Hong Kong authorities will ask MTR Corporation to submit a risk evaluation report on the coaches to be used on the upcoming Hong Kong-Shenzhen-Guangzhou high-speed rail link, Ming Pao Daily reported Tuesday, citing an unidentified source.
The move comes in the wake of a finding that nine sets of cars purchased by the railway operator from mainland firms did not meet the European Union crashworthiness standard, the report said.
The government’s Electrical and Mechanical Services Department sent officials in late April to visit China Railway Corp. and three bid-winning train makers — CSR Corp. (01766.HK, 601766.CN), China CNR Corp. (601299.CN) and CNR Changchun Railway Vehicles Co.
The officials confirmed that the makers did not adopt the EU’s EN 15227 crashworthiness standard, which requires cars to install so-called anti-creepers that can withstand crash at speeds under 36 kilometers per hour.
A spokesman for the department was quoted as saying that it has urged MTR to provide proof that the purchased high-speed rail cars can meet the same standard as EN15227. The company will not be given the go-ahead to operate the cars before three rounds of tests, he said.
MTR said it had been aware of the EU standard but all of the mainland train makers that joined bidding in 2011 claimed then that they did not have cars fit for the standard.

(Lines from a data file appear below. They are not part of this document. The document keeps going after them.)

-- ==== Sys2Proof/Decode.lean ====
section
/-!
DEFINITION. Decode.lean: the decoder of instruction words (02 R31 to R40, 03) and the encoder. Checks 1 to 6 of R40 in
order; a failing check is named by its number, which is the trap's detail (R68).
-/
namespace Sys2Proof

/-- What a word is decoded under: the header's class, whether the word is the clause's last, the kernel's REGROUP flag
and register count, and whether JOIN stands before it and a divergent branch after it in its clause (R67). -/
structure DCtx where
  cls : Nat
  last : Bool
  regroup : Bool
  regs : Nat
  prevJoin : Bool
  nextDbr : Bool
  deriving DecidableEq, Repr

/-- The fields of the four formats (R31). -/
structure Fields where
  op : Nat
  d : Nat
  a : Nat
  b : Nat
  fn : Nat
  imm : Nat
  sz : Nat
  ord : Nat
  scp : Nat
  sp : Nat
  cond : Nat
  off : Nat
  deriving DecidableEq, Repr

def Fields.of (w : Nat) : Fields where
  op := w / 33554432 % 128
  d := w / 262144 % 128
  a := w / 2048 % 128
  b := w / 16 % 128
  fn := w % 16
  imm := w % 2048
  sz := w / 256 % 8
  ord := w / 64 % 4
  scp := w / 8 % 8
  sp := w % 8
  cond := w / 2097152 % 16
  off := w % 2097152

/-- What an operand field is: unused (R33); written, or read under R38 and R56, naming n registers at a multiple of al;
a source of n registers (R36); or the t of a store that takes no literal at its size, and claims the words of one all the same (R23, R201). -/
inductive Fld where
  | un (c : Nat)
  | w (c n al : Nat)
  | s (c n : Nat)
  | t (c n : Nat)
  deriving DecidableEq, Repr

/-- A word whose op and variant are assigned: its class, whether it transfers control, its fields, what checks 3, 5 and 6
ask beside the fields, and the instruction it stands for. -/
structure Row where
  cls : Nat
  fs : List Fld
  i : Instr
  ctl : Bool := false
  regroup : Bool := false
  x3 : Bool := true
  x5 : Bool := true
  top : Nat := 0
  x6 : Bool := true
  isJoin : Bool := false
  isDbr : Bool := false

def toDst (c : Nat) : Dst := if c < 120 then .reg c else .zero

def toSrc (l : List Word) (c : Nat) : Src :=
  if c < 120 then .reg c
  else if c = 121 then .lane
  else if c = 122 then .grpix
  else if c = 123 then .teamix
  else if c = 126 then .lit32 (l.getD 0 0)
  else if c = 127 then .lit64 (DWord.ofPair (l.getD 0 0) (l.getD 1 0))
  else .zero

def toTy (n : Nat) : IntTy := if n = 0 then .s32 else if n = 1 then .n32 else if n = 2 then .s64 else .n64
/-- Registers an integer type takes. -/
def tyRegs : IntTy → Nat
  | .s32 => 1 | .n32 => 1 | .s64 => 2 | .n64 => 2
def toFTy (n : Nat) : FloatTy := if n = 0 then .f32 else if n = 1 then .f16 else .bf16
def toRnd (n : Nat) : Rnd := if n = 0 then .rne else if n = 1 then .rtz else if n = 2 then .rup else .rdn
def toCvt (n : Nat) : CvtTy :=
  match n with
  | 0 => .f32 | 1 => .f16 | 2 => .bf16 | 3 => .e4m3 | 4 => .e5m2 | 5 => .s32 | 6 => .n32 | 7 => .s64 | 8 => .n64
  | 9 => .s16 | 10 => .n16 | 11 => .s8 | _ => .n8
def cvtRegs : CvtTy → Nat
  | .s64 => 2 | .n64 => 2 | _ => 1
def toRed (n : Nat) : RedOp :=
  match n with
  | 0 => .add32 | 1 => .addF32 | 2 => .minS32 | 3 => .minN32 | 4 => .maxS32 | 5 => .maxN32 | 6 => .minF32 | 7 => .maxF32
  | 8 => .and32 | 9 => .or32 | 10 => .xor32 | _ => .add64
def toSp (n : Nat) : Space := if n = 0 then .g else if n = 1 then .s else if n = 2 then .rg else if n = 3 then .c else .p
def toOrd (n : Nat) : MOrd := if n = 0 then .rlx else if n = 1 then .acq else if n = 2 then .rel else .sc
def toScp (n : Nat) : Scope :=
  if n = 0 then .grp else if n = 1 then .core else if n = 2 then .team else if n = 3 then .dev else .sys
def toSz (n : Nat) : Sz :=
  if n = 0 then .b1 else if n = 1 then .b2 else if n = 2 then .b4 else if n = 3 then .b8 else if n = 4 then .b16 else .b32

/-- The selectors of R117; a code the table does not assign has none. -/
def toSel (n : Nat) : Option Sel :=
  match n with
  | 0x000 => some .width | 0x001 => some .teamsize | 0x002 => some .ginteam | 0x003 => some .teams | 0x004 => some .regs
  | 0x006 => some .origgrp | 0x007 => some .origlane | 0x008 => some .active | 0x010 => some .flags
  | 0x011 => some .flagsclr | 0x012 => some .srseq | 0x020 => some .time | 0x021 => some .cycle | 0x022 => some .coreid
  | 0x023 => some .regionid | 0x030 => some .krec | 0x031 => some .lrec | 0x032 => some .args | 0x033 => some .skey
  | 0x040 => some (.slot 0) | 0x041 => some (.slot 1) | 0x042 => some (.slot 2) | 0x043 => some (.slot 3)
  | 0x044 => some (.slot 4) | 0x045 => some (.slot 5) | 0x046 => some (.slot 6) | 0x047 => some (.slot 7)
  | 0x050 => some .deadline
  | _ => none
/-- Registers a selector writes (R117). -/
def selRegs : Sel → Nat
  | .active => 2 | .time => 2 | .cycle => 2 | .krec => 2 | .lrec => 2 | .args => 2 | .skey => 2 | .slot _ => 2
  | .deadline => 2 | _ => 1

/-- A T-format row with a written field and two sources of given sizes. -/
def rT (f : Fields) (cls nd na nb : Nat) (i : Instr) : Option Row :=
  some { cls := cls, fs := [.w f.d nd nd, .s f.a na, .s f.b nb], i := i }
/-- The same with b unused. -/
def rU (f : Fields) (cls nd na : Nat) (i : Instr) : Option Row :=
  some { cls := cls, fs := [.w f.d nd nd, .s f.a na, .un f.b], i := i }
/-- A T-format row of an ENG or GFX opcode with fn 0. -/
def fn0 (f : Fields) (r : Row) : Option Row := if f.fn = 0 then some r else none
def rImm (f : Fields) (nd na : Nat) (x6 : Bool) (i : Instr) : Option Row :=
  some { cls := 0, fs := [.w f.d nd nd, .s f.a na], x6 := x6, i := i }
/-- An M-format row: t's field, and what check 6 asks of sz, sp and ord (R63). -/
def rM (f : Fields) (t : Fld) (x6 : Bool) (i : Instr) : Option Row :=
  some { cls := 2, fs := [t, .s f.a (if f.sp = 0 then 2 else 1)],
         x3 := decide (f.sz < 6) && decide (f.scp < 5) && decide (f.sp < 5), x6 := x6, i := i }
def szBytes (n : Nat) : Nat := 2 ^ n
/-- Registers a size takes (R201). -/
def szRegs (n : Nat) : Nat := if n ≤ 2 then 1 else 2 ^ (n - 2)
def rAt (f : Fields) (lo hi : Nat) (nd al : Nat) (i : Instr) : Option Row :=
  rM f (.w f.d nd al) (decide (lo ≤ f.sz) && decide (f.sz ≤ hi) && decide (f.sp ≤ 3)) i
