-- ==== Sys2Proof/Machine/Sfu.lean ====
section
/-!
DEFINITION. Machine/Sfu.lean: the special functions (05 R113, R114): round_rne of the exact function. Square roots carry a
sticky part below the last bit; the transcendental ones are computed in fixed point to 2^-310, far below any distance to a
rounding boundary of binary32 or binary16 (log 13).
-/
namespace Sys2Proof.Machine

/-- Fraction bits of the fixed-point numbers. -/
def fxP : Nat := 320
def fxS : Int := 2 ^ 320
def fxMul (a b : Int) : Int := a * b / fxS
/-- An exact fraction in fixed point, rounded down. -/
def fxOf (q : Q) : Int := q.num * fxS / q.den
def qOfFx (x : Int) : Q := ⟨x, 2 ^ 320⟩

/-- Terms of e^x: the k-th is term. -/
def expSeries (x : Int) : Nat → Nat → Int → Int
  | 0, _, _ => 0
  | n + 1, k, term => term + expSeries x n (k + 1) (fxMul term x / (k + 1 : Nat))
def fxExp (x : Int) : Int := expSeries x 110 0 fxS
/-- Terms of the inverse hyperbolic tangent of z, whose square is given. -/
def atanhSeries (z2 : Int) : Nat → Nat → Int → Int
  | 0, _, _ => 0
  | n + 1, k, pow => pow / (2 * k + 1 : Nat) + atanhSeries z2 n (k + 1) (fxMul pow z2)
def fxAtanh (z : Int) : Int := atanhSeries (fxMul z z) 110 0 z
/-- ln 2 = 2 atanh(1/3). -/
def fxLn2 : Int := 2 * fxAtanh (fxS / 3)
/-- 2^f for f in [0, 1). -/
def fxExp2 (f : Int) : Int := fxExp (fxMul f fxLn2)

/-- Arctangent of 1/n scaled by 2^480: alternating terms. -/
def atanInv (n : Nat) : Nat → Nat → Int → Int
  | 0, _, _ => 0
  | m + 1, k, pow => (if k % 2 = 0 then pow / (2 * k + 1 : Nat) else -(pow / (2 * k + 1 : Nat))) + atanInv n m (k + 1) (pow / (n * n : Nat))
/-- pi scaled by 2^480 (Machin). -/
def piBig : Int := 16 * atanInv 5 110 0 (2 ^ 480 / 5) - 4 * atanInv 239 35 0 (2 ^ 480 / 239)

/-- Terms of the sine (from x) or the cosine (from 1): each is the last times -x^2 / (k (k+1)). -/
def trigSeries (x2 : Int) : Nat → Nat → Int → Int
  | 0, _, _ => 0
  | n + 1, k, term => term + trigSeries x2 n (k + 2) (-(fxMul term x2) / (k * (k + 1) : Nat))
def fxSin (x : Int) : Int := trigSeries (fxMul x x) 60 2 x
def fxCos (x : Int) : Int := trigSeries (fxMul x x) 60 1 fxS
/-- Sine or cosine of a non-negative exact argument: reduced by multiples of pi/2 exactly enough (R113). -/
def sinCos (cos : Bool) (q : Q) : Q :=
  let x := q.num * 2 ^ 480 / q.den
  let half := piBig / 2
  let k := x / half
  let r := (x - k * half) / 2 ^ 160
  let quad := (k + (if cos then 1 else 0)) % 4
  qOfFx (if quad = 0 then fxSin r else if quad = 1 then fxCos r else if quad = 2 then -(fxSin r) else -(fxCos r))

/-- The integer square root, bit by bit. -/
def isqrt : Nat → Nat → Nat → Nat
  | 0, _, acc => acc
  | n + 1, x, acc => isqrt n x (if (acc + 2 ^ n) * (acc + 2 ^ n) ≤ x then acc + 2 ^ n else acc)
/-- A positive square root with 64 or more bits and a sticky half unit when it is not exact. -/
def sqrtQ (q : Q) : Q :=
  let e := ilog2 q / 2
  let y := Q.mul q (Q.pow2 (2 * (64 - e)))
  let n := y.num.natAbs / y.den
  let r := isqrt 67 n 0
  let exact := decide (r * r * y.den = y.num.natAbs)
  Q.mul (if exact then ⟨r, 1⟩ else ⟨(2 * r + 1 : Nat), 2⟩) (Q.pow2 (e - 64))

/-- An approximation of an irrational value rounded: overflow and tininess raise their flags, inexact with them only (R79). -/
def roundApprox (f : Fmt) (ftz : Bool) (q : Q) : Rounded :=
  let r := roundQ f .rne false ftz q
  let emin : Q := Q.pow2 (1 - (f.bias : Int))
  let v := f.read r.bits
  let tiny : Bool := match v with
    | .fin _ x => x.abs.lt emin
    | _ => false
  if r.flags &&& fOverflow ≠ 0 then r else if tiny then ⟨r.bits, fUnderflow ||| fInexact⟩ else ⟨r.bits, 0⟩
/-- The same with inexact kept: RCP, RSQ and SQRT (R114). -/
def roundAlg (f : Fmt) (ftz : Bool) (q : Q) : Rounded := roundQ f .rne false ftz q

def rcpR (f : Fmt) (ftz : Bool) (x : Nat) : Rounded :=
  match f.read x with
  | .nan s => f.nan (if s then fInvalid else 0)
  | .inf n => f.zero n
  | .fin n q => if q.isZero then ⟨f.infBits n, fDivZero⟩ else roundAlg f ftz (Q.div ⟨1, 1⟩ q)
def rsqR (f : Fmt) (ftz : Bool) (x : Nat) : Rounded :=
  match f.read x with
  | .nan s => f.nan (if s then fInvalid else 0)
  | .inf n => if n then f.nan fInvalid else f.zero false
  | .fin n q => if q.isZero then ⟨f.infBits n, fDivZero⟩ else if n then f.nan fInvalid else roundAlg f ftz (sqrtQ (Q.div ⟨1, 1⟩ q))
def sqrtR (f : Fmt) (ftz : Bool) (x : Nat) : Rounded :=
  match f.read x with
  | .nan s => f.nan (if s then fInvalid else 0)
  | .inf n => if n then f.nan fInvalid else ⟨x, 0⟩
  | .fin n q => if q.isZero then ⟨x, 0⟩ else if n then f.nan fInvalid else roundAlg f ftz (sqrtQ q)
def exp2R (f : Fmt) (ftz : Bool) (x : Nat) : Rounded :=
  match f.read x with
  | .nan s => f.nan (if s then fInvalid else 0)
  | .inf n => if n then f.zero false else f.inf false
  | .fin _ q =>
    let n := q.floor
    if q.isZero then ⟨f.bias * 2 ^ f.fb, 0⟩
    else if 1024 ≤ n then roundApprox f ftz (Q.pow2 1024)
    else if n < -1024 then roundApprox f ftz (Q.pow2 (-1024))
    else if Q.eq ⟨n, 1⟩ q then (if n < 1 - (f.bias : Int) ∨ (f.bias : Int) < n then roundQ f .rne false ftz (Q.pow2 n) else ⟨(roundQ f .rne false ftz (Q.pow2 n)).bits, 0⟩)
    else roundApprox f ftz (Q.mul (qOfFx (fxExp2 (fxOf (Q.sub q ⟨n, 1⟩)))) (Q.pow2 n))
def log2R (f : Fmt) (ftz : Bool) (x : Nat) : Rounded :=
  match f.read x with
  | .nan s => f.nan (if s then fInvalid else 0)
  | .inf n => if n then f.nan fInvalid else f.inf false
  | .fin n q =>
    if q.isZero then ⟨f.infBits true, fDivZero⟩
    else if n then f.nan fInvalid
    else
      let e := ilog2 q
      let m := fxOf (Q.mul q (Q.pow2 (-e)))
      if m = fxS then (if e = 0 then f.zero false else ⟨(roundQ f .rne false ftz ⟨e, 1⟩).bits, 0⟩)
      else roundApprox f ftz (qOfFx (e * fxS + 2 * fxAtanh ((m - fxS) * fxS / (m + fxS)) * fxS / fxLn2))
/-- Below 2^-100 sine and hyperbolic tangent round to their argument, whose neighbours lie far apart against x^3. -/
def small (q : Q) : Bool := q.abs.lt (Q.pow2 (-100))
def sinR (f : Fmt) (ftz : Bool) (x : Nat) : Rounded :=
  match f.read x with
  | .nan s => f.nan (if s then fInvalid else 0)
  | .inf _ => f.nan fInvalid
  | .fin n q => if q.isZero then ⟨x, 0⟩ else if small q then roundApprox f ftz q else roundApprox f ftz (if n then (sinCos false q.abs).neg else sinCos false q)
def cosR (f : Fmt) (ftz : Bool) (x : Nat) : Rounded :=
  match f.read x with
  | .nan s => f.nan (if s then fInvalid else 0)
  | .inf _ => f.nan fInvalid
  | .fin _ q => if q.isZero then ⟨f.bias * 2 ^ f.fb, 0⟩ else roundApprox f ftz (sinCos true q.abs)
def tanhR (f : Fmt) (ftz : Bool) (x : Nat) : Rounded :=
  match f.read x with
  | .nan s => f.nan (if s then fInvalid else 0)
  | .inf n => ⟨f.signBit n + f.bias * 2 ^ f.fb, 0⟩
  | .fin n q =>
    if q.isZero then ⟨x, 0⟩
    else if small q then roundApprox f ftz q
    else if Q.le ⟨64, 1⟩ q.abs then ⟨f.signBit n + f.bias * 2 ^ f.fb, 0⟩
    else
      -- e^(2|x|) = 2^k e^r with k the quotient by ln 2
      let y := fxOf (Q.mul ⟨2, 1⟩ q.abs)
      let k := y / fxLn2
      let ex := fxExp (y - k * fxLn2) * 2 ^ k.toNat
      let t := (ex - fxS) * fxS / (ex + fxS)
      roundApprox f ftz (if n then (qOfFx t).neg else qOfFx t)

end Sys2Proof.Machine
end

The cars were purchased in 2010 based on the design of the mainland’s CRH380A high-speed train model. The total cost is said to be HK$1.74 billion (US$224.48 million).
Michael Tien, legislator and former chairman of KCRC, believes MTR may have been under the impression that anti-collision safety is not a key as long as signal control is operated well. A legislative panel may seek some explanation from the company at a meeting on July 4.